Thaddeus Stevens, Reconstruction (American National Biography)
Scholarship
Josh Zeitz, "Stevens, Thaddeus," American National Biography Online, February 2000, http://www.anb.org/articles/04/04-00953.html.
The end of the war presented the Republican party with several distinct policy options, the most radical of which was pioneered by Stevens.

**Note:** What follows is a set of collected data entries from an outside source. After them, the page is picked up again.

-- ==== Sys2Proof/Tests/Slice0.lean ====
section
/-!
SUPPORT. Tests: words written out from the spec's encodings (95_test_vectors.md), one step each; ill-formed terms; states that
meet the statements' hypotheses. Expected results are the vectors' (V numbers) or computed by hand from the rule named.
-/

namespace Sys2Proof.Tests

open Sys2Proof.Machine

set_option Elab.async false

/-- The reset state with some registers written. -/
def regs (l : List (Reg × Nat)) : State :=
  l.foldl (fun s p => s.setW p.1 (BitVec.ofNat 16 p.2)) State.reset

/-- A state with some words of data memory written. -/
def words (l : List (Nat × Nat)) (s : State) : State :=
  l.foldl (fun s p => s.setMem (s.mem.writeWord p.1 (BitVec.ofNat 16 p.2))) s

/-- A state with program words from an address on. -/
def image (a : Nat) (l : List Nat) (s : State) : State :=
  { s with prog := (l.zipIdx.foldl (fun p x => p.write (a / 2 + x.2) (BitVec.ofNat 24 x.1)) s.prog) }

/-- The outcome is a next state with a property. -/
def ran (o : Out) (p : State → Bool) : Bool :=
  match o with
  | .next t => p t
  | _ => false

/-- The outcome is this refusal. -/
def stops (o : Out) (r : Refusal) : Bool :=
  match o with
  | .refused x => x == r
  | _ => false

/-- The outcome is this fault. -/
def faults (o : Out) (r : Fault) : Bool :=
  match o with
  | .fault x => x == r
  | _ => false

/-- What the decoder reads from a word alone. -/
def reads (w : Nat) (i : Instr) : Bool := decide (decodeTableWord 24 w = some i)

/-- The record of a divide `m` / `n` about to run its last iteration. -/
def lastDivide (k : DivKind) (m n : Reg) (a : Nat) (d : Word) : DivRec :=
  { kind := k, m := m, n := n, born := 0, dividend := BitVec.ofNat 32 a, divisor := d, done := 17, intact := true
    last := 0, ctx := 0
    w0 := 0, w1 := 0, wm := 0, wm1 := 0, wn := 0 }

/-- The state that runs it, at address 0. -/
def dividing (k : DivKind) (m n : Reg) (a : Nat) (d : Word) : State :=
  { State.reset with sr := { State.reset.sr with ra := true }, div := some (lastDivide k m n a d) }

/-- A loop at 0x20 that was interrupted, all working registers 0: the place of its words, RCOUNT, the draws by then, the record. -/
def heldLoop (frame rcount : Word) (since : Nat) (d : Option DivRec) : Interrupted :=
  { frame := frame, target := 0x20#23, rcount := rcount, bank := State.reset.w, since := since, loop := true, div := d }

Arguing that the southern states were conquered territories, outside of the Union, without constitutional protections, and subject to direct congressional governance, he proposed a wide-reaching land redistribution program aimed at breaking the economic and political influence of the planter elite and creating an independent black yeomanry.

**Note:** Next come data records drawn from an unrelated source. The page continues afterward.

/-- R120, R121, R123, R126: what READ_MEMORY does in either mode, for every address and length, whatever the transport answers: the
`length` bytes in arrival order, or no data at all. That a read of size 0 makes no call is the spec's decision D7, log 12, and that the
bytes of a short read are consumed its decision D10. That a stream with nothing left answers as a timeout is log 5, and that a failing
read loses the bytes before the failure is log 7. -/
def Obligations.ReadMemoryReturnsAllOrNothing : Prop :=
  ∀ (s : State) (a : Word) (n : Half), Ready s →
    (∀ d rest, WriteCompletes s → n ≠ 0 → d.length = n.toNat → s.transport.incoming = bytesIn d ++ rest →
      exec (.readMemory a n) s = .next (s.after [wrote (0x11 :: addressBytes a), readAll .rxRaw d] rest
        (.ok (.bytes d)))) ∧
    (WriteCompletes s → n = 0 →
      exec (.readMemory a n) s = .next (s.after [wrote (0x11 :: addressBytes a)] s.transport.incoming
        (.ok (.bytes [])))) ∧
    (∀ d stop rest, WriteCompletes s → d.length < n.toNat → Stops stop rest →
      s.transport.incoming = bytesIn d ++ stop →
      exec (.readMemory a n) s = .next (s.after
        [wrote (0x11 :: addressBytes a), ⟨.rxRaw, .read n.toNat d false⟩] rest (.err .shortRead))) ∧
    (∀ d rest, WriteCompletes s → d.length < n.toNat → s.transport.incoming = bytesIn d ++ .failure :: rest →
      exec (.readMemory a n) s = .next (s.after
        [wrote (0x11 :: addressBytes a), ⟨.rxRaw, .read n.toNat d true⟩] rest (.err .transportError))) ∧
    (∀ k, nextWriteAnswer s = .fails k →
      exec (.readMemory a n) s = .next (s.after
        [⟨.tx, .write (0x11 :: addressBytes a) (List.take k (0x11 :: addressBytes a)) true⟩] s.transport.incoming
        (.err .transportError)))

/-- R121: READ_MEMORY runs in any mode, right after reset too, and neither reads nor writes `synchronized`: run in the other mode it
does the same, and leaves the bit as it was. -/
def Obligations.ReadMemoryBlindToMode : Prop :=
  Ready State.reset ∧
  ∀ (s : State) (a : Word) (n : Half) (b : Bool), Ready s →
    ∃ t, exec (.readMemory a n) s = .next t ∧ t.synchronized = s.synchronized ∧
      exec (.readMemory a n) { s with synchronized := b } = .next { t with synchronized := b }

/-- R111, R31: two GET_VERSIONs in succession on a stream that holds the same whole reply twice return the same value, transmit the
same two bytes and make the same reads; the same of GET_CHIP_ID, which the spec derives. Where fewer than two answers to writes are
listed, that the writes complete is log 6. That the trailing byte is not compared is D6, and the skipped body of size 0 D7, log 12. -/
def Obligations.RepeatedQueriesAnswerAlike : Prop :=
  (∀ (s : State) (len ver trail : Byte) (body : List Byte) (rest : List RxItem),
    Ready s → s.synchronized = true → (∀ w ∈ s.transport.writeAnswers, w = .completes) → body.length = len.toNat →
    s.transport.incoming = bytesIn ([0x79, len, ver] ++ body ++ [trail] ++ [0x79, len, ver] ++ body ++ [trail]) ++ rest →
    ∃ t u cs, exec .getVersion s = .next t ∧ exec .getVersion t = .next u ∧
      u.delivered = s.delivered ++ [.ok (.u8 ver), .ok (.u8 ver)] ∧
      u.transport.calls = s.transport.calls ++ cs ++ cs ∧ t.transport.calls = s.transport.calls ++ cs ∧
      txStream cs = [0x01, 0xFE] ∧ u.transport.incoming = rest ∧ t.synchronized = true ∧ u.synchronized = true) ∧
  (∀ (s : State) (len b0 b1 trail : Byte) (rest : List RxItem),
    Ready s → s.synchronized = true → (∀ w ∈ s.transport.writeAnswers, w = .completes) →
    s.transport.incoming = bytesIn [0x79, len, b0, b1, trail, 0x79, len, b0, b1, trail] ++ rest →
    ∃ t u cs, exec .getChipId s = .next t ∧ exec .getChipId t = .next u ∧
      u.delivered = s.delivered ++ [.ok (.u16 (assembleChipId b0 b1)), .ok (.u16 (assembleChipId b0 b1))] ∧
      u.transport.calls = s.transport.calls ++ cs ++ cs ∧ t.transport.calls = s.transport.calls ++ cs ∧
      txStream cs = [0x02, 0xFD] ∧ u.transport.incoming = rest ∧ t.synchronized = true ∧ u.synchronized = true)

Thaddeus Stevens, Relationship with Lydia Hamilton Smith (Trefousse, 1997)
Scholarship
Hans L. Trefousse, Thaddeus Stevens: Nineteenth-Century Egalitarian (Chapel Hill: The University of North Carolina Press, 1997), 69-70.
And before long, [Thaddeus Stevens] obtained the services of a housekeeper, Lydia Hamilton Smith, a mulatto widow of great respectability with two children, who remained with him and took care of him for the rest of his life. Thad’s relations with Mrs. Smith have given rise to never ending speculation. Widely thought to be his mistress, both at the time and afterward, Mrs. Smith was treated with great respect by Stevens’s family and by himself.